Read the lines below, and copy any that contain the string "detail".

-------- DATA SHOWN --------

theorem keeps_enterBlock (n : Nat) (c : UnitCmd) (x : ScanCol) (b : Nat) (s : State) (h_s : Keeps L r0 s) (l_freeCtr : L .freeCtr := by assumption) (l_rf : L .rf := by assumption) (l_seam : L .seam := by assumption) (l_sched : L .sched := by assumption) (l_pat : L .pat := by assumption) (l_rings : L .rings := by assumption) (l_xl : L .xl := by assumption) (l_hmc : L .hmc := by assumption) (l_cxt : L .cxt := by assumption) (l_mem : L .mem := by assumption) (l_portA : L .portA := by assumption) (l_portB : L .portB := by assumption) (l_i3c : L .i3c := by assumption) (l_dev : L .dev := by assumption) (l_pkt : L .pkt := by assumption) (l_packs : L .packs := by assumption) (l_scans : L .scans := by assumption) (l_opers : L .opers := by assumption) (l_ma : L .ma := by assumption) (l_out : L .out := by assumption) :
    Keeps L r0 (enterBlock n c x b s).1 := by
  unfold enterBlock
  repeat' first
    | with_reducible assumption
    | with_reducible exact Or.inl rfl | with_reducible exact Or.inr (by assumption)
    | with_reducible exact Nat.le_refl _ | with_reducible exact List.prefix_rfl | exact id | exact Nat.le_add_right _ _ | exact DevSt.fuseKept_of (Nat.le_refl _) rfl
    | with_reducible apply keeps_blockOff
    | with_reducible apply keeps_colRead
    | with_reducible apply keeps_pulse
    | with_reducible apply keeps_bump
    | with_reducible apply keeps_decodeCol
    | with_reducible apply Keeps.foldl
    | with_reducible apply Keeps.foldl_fst
    | with_reducible apply Keeps.foldl_snd
    | with_reducible apply Keeps.foldl_fst2
    | intro _
    | (extract_lets +onlyGivenNames x; refine Keeps.cut (v := x) ?_ ?_; rotate_left; intro hx; clear_value x; rotate_left; subst x)
    | (extract_lets +onlyGivenNames x; subst x)
    | with_reducible apply Keeps.ite | with_reducible apply Keeps.ite1 | with_reducible apply Keeps.ite2 | with_reducible apply Keeps.ite11
    | split
    | (refine Keeps.of_eq1 (by with_reducible assumption) ?_)
    | (refine Keeps.of_eq2 (by with_reducible assumption) ?_)
    | (refine Keeps.of_eq11 (by with_reducible assumption) ?_)
    | (simp -zeta only [keeps_mk]; with_reducible apply KeepsF.upd)
    | dsimp -zeta only

theorem keeps_overCols (f : Nat → ScanCol → State → State × (Nat × Nat) × ScanCol) (which : Nat → Bool) (xs : List ScanCol) (s : State) (h_f : ∀ a0 a1 t, Keeps L r0 t → Keeps L r0 (f a0 a1 t).1) (h_s : Keeps L r0 s) :
    Keeps L r0 (overCols f which xs s).1 := by
  unfold overCols
  repeat' first
    | with_reducible assumption
    | with_reducible exact Or.inl rfl | with_reducible exact Or.inr (by assumption)
    | with_reducible exact Nat.le_refl _ | with_reducible exact List.prefix_rfl | exact id | exact Nat.le_add_right _ _ | exact DevSt.fuseKept_of (Nat.le_refl _) rfl
    | with_reducible apply h_f
    | with_reducible apply Keeps.foldl
    | with_reducible apply Keeps.foldl_fst
    | with_reducible apply Keeps.foldl_snd
    | with_reducible apply Keeps.foldl_fst2
    | intro _
    | (extract_lets +onlyGivenNames x; refine Keeps.cut (v := x) ?_ ?_; rotate_left; intro hx; clear_value x; rotate_left; subst x)
    | (extract_lets +onlyGivenNames x; subst x)
    | with_reducible apply Keeps.ite | with_reducible apply Keeps.ite1 | with_reducible apply Keeps.ite2 | with_reducible apply Keeps.ite11
    | split
    | (refine Keeps.of_eq1 (by with_reducible assumption) ?_)
    | (refine Keeps.of_eq2 (by with_reducible assumption) ?_)
    | (refine Keeps.of_eq11 (by with_reducible assumption) ?_)
    | (simp -zeta only [keeps_mk]; with_reducible apply KeepsF.upd)
    | dsimp -zeta only

theorem keeps_scanUndef (n : Nat) (r : ScanRun) (torn : Bool) (len : Nat) (s : State) (h_s : Keeps L r0 s) (l_freeCtr : L .freeCtr := by assumption) (l_hmc : L .hmc := by assumption) (l_mem : L .mem := by assumption) :
    Keeps L r0 (scanUndef n r torn len s) := by
  unfold scanUndef
  repeat' first
    | with_reducible assumption
    | with_reducible exact Or.inl rfl | with_reducible exact Or.inr (by assumption)
    | with_reducible exact Nat.le_refl _ | with_reducible exact List.prefix_rfl | exact id | exact Nat.le_add_right _ _ | exact DevSt.fuseKept_of (Nat.le_refl _) rfl
    | with_reducible apply keeps_undefVa
    | with_reducible apply Keeps.foldl
    | with_reducible apply Keeps.foldl_fst
    | with_reducible apply Keeps.foldl_snd
    | with_reducible apply Keeps.foldl_fst2
    | intro _
    | (extract_lets +onlyGivenNames x; refine Keeps.cut (v := x) ?_ ?_; rotate_left; intro hx; clear_value x; rotate_left; subst x)
    | (extract_lets +onlyGivenNames x; subst x)
    | with_reducible apply Keeps.ite | with_reducible apply Keeps.ite1 | with_reducible apply Keeps.ite2 | with_reducible apply Keeps.ite11
    | split
    | (refine Keeps.of_eq1 (by with_reducible assumption) ?_)
    | (refine Keeps.of_eq2 (by with_reducible assumption) ?_)
    | (refine Keeps.of_eq11 (by with_reducible assumption) ?_)
    | (simp -zeta only [keeps_mk]; with_reducible apply KeepsF.upd)
    | dsimp -zeta only

theorem keeps_scanLane (n : Nat) (r : ScanRun) (s : State) (h_s : Keeps L r0 s) (l_freeCtr : L .freeCtr := by assumption) (l_rf : L .rf := by assumption) (l_seam : L .seam := by assumption) (l_sched : L .sched := by assumption) (l_pat : L .pat := by assumption) (l_rings : L .rings := by assumption) (l_xl : L .xl := by assumption) (l_hmc : L .hmc := by assumption) (l_cxt : L .cxt := by assumption) (l_mem : L .mem := by assumption) (l_portA : L .portA := by assumption) (l_portB : L .portB := by assumption) (l_i3c : L .i3c := by assumption) (l_dev : L .dev := by assumption) (l_pkt : L .pkt := by assumption) (l_packs : L .packs := by assumption) (l_scans : L .scans := by assumption) (l_opers : L .opers := by assumption) (l_ma : L .ma := by assumption) (l_out : L .out := by assumption) :
    Keeps L r0 (scanLane n r s) := by
  unfold scanLane
  repeat' first
    | with_reducible assumption
    | with_reducible exact Or.inl rfl | with_reducible exact Or.inr (by assumption)
    | with_reducible exact Nat.le_refl _ | with_reducible exact List.prefix_rfl | exact id | exact Nat.le_add_right _ _ | exact DevSt.fuseKept_of (Nat.le_refl _) rfl
    | with_reducible apply keeps_setScan
    | with_reducible apply keeps_overCols
    | with_reducible apply keeps_enterBlock
    | with_reducible apply keeps_scanFail
    | with_reducible apply keeps_decodeCol
    | with_reducible apply keeps_takeFree
    | with_reducible apply keeps_scanEnd
    | with_reducible apply keeps_throttle
    | with_reducible apply keeps_needRoom
    | with_reducible apply keeps_uWriteTo
    | with_reducible apply keeps_scanUndef
    | with_reducible apply keeps_bump2
    | with_reducible apply keeps_bump
    | with_reducible apply Keeps.foldl
    | with_reducible apply Keeps.foldl_fst
    | with_reducible apply Keeps.foldl_snd
    | with_reducible apply Keeps.foldl_fst2
    | intro _
    | (extract_lets +onlyGivenNames x; refine Keeps.cut (v := x) ?_ ?_; rotate_left; intro hx; clear_value x; rotate_left; subst x)
    | (extract_lets +onlyGivenNames x; subst x)
    | with_reducible apply Keeps.ite | with_reducible apply Keeps.ite1 | with_reducible apply Keeps.ite2 | with_reducible apply Keeps.ite11
    | split
    | (refine Keeps.of_eq1 (by with_reducible assumption) ?_)
    | (refine Keeps.of_eq2 (by with_reducible assumption) ?_)
    | (refine Keeps.of_eq11 (by with_reducible assumption) ?_)
    | (simp -zeta only [keeps_mk]; with_reducible apply KeepsF.upd)
    | dsimp -zeta only

theorem keeps_scanGo (m k : Nat) (s : State) (h : Keeps L r0 s) (l_freeCtr : L .freeCtr := by assumption) (l_rf : L .rf := by assumption) (l_seam : L .seam := by assumption) (l_sched : L .sched := by assumption) (l_pat : L .pat := by assumption) (l_rings : L .rings := by assumption) (l_xl : L .xl := by assumption) (l_hmc : L .hmc := by assumption) (l_cxt : L .cxt := by assumption) (l_mem : L .mem := by assumption) (l_portA : L .portA := by assumption) (l_portB : L .portB := by assumption) (l_i3c : L .i3c := by assumption) (l_dev : L .dev := by assumption) (l_pkt : L .pkt := by assumption) (l_packs : L .packs := by assumption) (l_scans : L .scans := by assumption) (l_opers : L .opers := by assumption) (l_ma : L .ma := by assumption) (l_out : L .out := by assumption) :
    Keeps L r0 (scanGo m k s) := by
  unfold scanGo
  repeat' first
    | with_reducible assumption
    | with_reducible exact Or.inl rfl | with_reducible exact Or.inr (by assumption)
    | with_reducible exact Nat.le_refl _ | with_reducible exact List.prefix_rfl | exact id | exact Nat.le_add_right _ _ | exact DevSt.fuseKept_of (Nat.le_refl _) rfl
    | with_reducible apply keeps_scanEnd
    | with_reducible apply keeps_scanLane
    | with_reducible apply Keeps.foldl
    | with_reducible apply Keeps.foldl_fst
    | with_reducible apply Keeps.foldl_snd
    | with_reducible apply Keeps.foldl_fst2
    | intro _
    | (extract_lets +onlyGivenNames x; refine Keeps.cut (v := x) ?_ ?_; rotate_left; intro hx; clear_value x; rotate_left; subst x)
    | (extract_lets +onlyGivenNames x; subst x)
    | with_reducible apply Keeps.ite | with_reducible apply Keeps.ite1 | with_reducible apply Keeps.ite2 | with_reducible apply Keeps.ite11
    | split
    | (refine Keeps.of_eq1 (by with_reducible assumption) ?_)
    | (refine Keeps.of_eq2 (by with_reducible assumption) ?_)
    | (refine Keeps.of_eq11 (by with_reducible assumption) ?_)
    | (simp -zeta only [keeps_mk]; with_reducible apply KeepsF.upd)
    | dsimp -zeta only

theorem keeps_scanX (n lanes : Nat) (s : State) (h_s : Keeps L r0 s) (l_freeCtr : L .freeCtr := by assumption) (l_rf : L .rf := by assumption) (l_seam : L .seam := by assumption) (l_sched : L .sched := by assumption) (l_pat : L .pat := by assumption) (l_rings : L .rings := by assumption) (l_xl : L .xl := by assumption) (l_hmc : L .hmc := by assumption) (l_cxt : L .cxt := by assumption) (l_mem : L .mem := by assumption) (l_portA : L .portA := by assumption) (l_portB : L .portB := by assumption) (l_i3c : L .i3c := by assumption) (l_dev : L .dev := by assumption) (l_pkt : L .pkt := by assumption) (l_packs : L .packs := by assumption) (l_scans : L .scans := by assumption) (l_opers : L .opers := by assumption) (l_ma : L .ma := by assumption) (l_out : L .out := by assumption) :
    Keeps L r0 (scanX n lanes s) := by
  unfold scanX
  repeat' first
    | with_reducible assumption
    | with_reducible exact Or.inl rfl | with_reducible exact Or.inr (by assumption)
    | with_reducible exact Nat.le_refl _ | with_reducible exact List.prefix_rfl | exact id | exact Nat.le_add_right _ _ | exact DevSt.fuseKept_of (Nat.le_refl _) rfl
    | with_reducible apply keeps_scanStart
    | with_reducible apply keeps_scanGo
    | intro _
    | (extract_lets +onlyGivenNames x; refine Keeps.cut (v := x) ?_ ?_; rotate_left; intro hx; clear_value x; rotate_left; subst x)
    | (extract_lets +onlyGivenNames x; subst x)
    | with_reducible apply Keeps.ite | with_reducible apply Keeps.ite1 | with_reducible apply Keeps.ite2 | with_reducible apply Keeps.ite11
    | split
    | (refine Keeps.of_eq1 (by with_reducible assumption) ?_)
    | (refine Keeps.of_eq2 (by with_reducible assumption) ?_)
    | (refine Keeps.of_eq11 (by with_reducible assumption) ?_)
    | (simp -zeta only [keeps_mk]; with_reducible apply KeepsF.upd)
    | dsimp -zeta only
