theorem keeps_setSlot (i k : Nat) (x : PatSlot) (s : State) (h_s : Keeps L r0 s) (l_pat : L .pat := by assumption) :
    Keeps L r0 (setSlot i k x s) := by
  unfold setSlot
  repeat' first
    | with_reducible assumption
    | with_reducible exact Or.inl rfl | with_reducible exact Or.inr (by assumption)
    | with_reducible exact Nat.le_refl _ | with_reducible exact List.prefix_rfl | exact id | exact Nat.le_add_right _ _ | exact DevSt.fuseKept_of (Nat.le_refl _) rfl
    | intro _
    | (extract_lets +onlyGivenNames x; refine Keeps.cut (v := x) ?_ ?_; rotate_left; intro hx; clear_value x; rotate_left; subst x)
    | (extract_lets +onlyGivenNames x; subst x)
    | with_reducible apply Keeps.ite | with_reducible apply Keeps.ite1 | with_reducible apply Keeps.ite2 | with_reducible apply Keeps.ite11
    | split
    | (refine Keeps.of_eq1 (by with_reducible assumption) ?_)
    | (refine Keeps.of_eq2 (by with_reducible assumption) ?_)
    | (refine Keeps.of_eq11 (by with_reducible assumption) ?_)
    | (simp -zeta only [keeps_mk]; with_reducible apply KeepsF.upd)
    | dsimp -zeta only

theorem keeps_delSlot (i k : Nat) (s : State) (h_s : Keeps L r0 s) (l_pat : L .pat := by assumption) :
    Keeps L r0 (delSlot i k s) := by
  unfold delSlot
  repeat' first
    | with_reducible assumption
    | with_reducible exact Or.inl rfl | with_reducible exact Or.inr (by assumption)
    | with_reducible exact Nat.le_refl _ | with_reducible exact List.prefix_rfl | exact id | exact Nat.le_add_right _ _ | exact DevSt.fuseKept_of (Nat.le_refl _) rfl
    | intro _
    | (extract_lets +onlyGivenNames x; refine Keeps.cut (v := x) ?_ ?_; rotate_left; intro hx; clear_value x; rotate_left; subst x)
    | (extract_lets +onlyGivenNames x; subst x)
    | with_reducible apply Keeps.ite | with_reducible apply Keeps.ite1 | with_reducible apply Keeps.ite2 | with_reducible apply Keeps.ite11
    | split
    | (refine Keeps.of_eq1 (by with_reducible assumption) ?_)
    | (refine Keeps.of_eq2 (by with_reducible assumption) ?_)
    | (refine Keeps.of_eq11 (by with_reducible assumption) ?_)
    | (simp -zeta only [keeps_mk]; with_reducible apply KeepsF.upd)
    | dsimp -zeta only

theorem keeps_patDone (i st detail : Nat) (s : State) (h_s : Keeps L r0 s) (l_rf : L .rf := by assumption) (l_pat : L .pat := by assumption) (l_out : L .out := by assumption) :
    Keeps L r0 (patDone i st detail s) := by
  unfold patDone
  repeat' first
    | with_reducible assumption
    | with_reducible exact Or.inl rfl | with_reducible exact Or.inr (by assumption)
    | with_reducible exact Nat.le_refl _ | with_reducible exact List.prefix_rfl | exact id | exact Nat.le_add_right _ _ | exact DevSt.fuseKept_of (Nat.le_refl _) rfl
    | with_reducible apply keeps_pulse
    | with_reducible apply keeps_setPatCmd
    | intro _
    | (extract_lets +onlyGivenNames x; refine Keeps.cut (v := x) ?_ ?_; rotate_left; intro hx; clear_value x; rotate_left; subst x)
    | (extract_lets +onlyGivenNames x; subst x)
    | with_reducible apply Keeps.ite | with_reducible apply Keeps.ite1 | with_reducible apply Keeps.ite2 | with_reducible apply Keeps.ite11
    | split
    | (refine Keeps.of_eq1 (by with_reducible assumption) ?_)
    | (refine Keeps.of_eq2 (by with_reducible assumption) ?_)
    | (refine Keeps.of_eq11 (by with_reducible assumption) ?_)
    | (simp -zeta only [keeps_mk]; with_reducible apply KeepsF.upd)
    | dsimp -zeta only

--------

#### OUTPUT FOR THIS TASK:
theorem keeps_patDone (i st detail : Nat) (s : State) (h_s : Keeps L r0 s) (l_rf : L .rf := by assumption) (l_pat : L .pat := by assumption) (l_out : L .out := by assumption) :
    Keeps L r0 (patDone i st detail s) := by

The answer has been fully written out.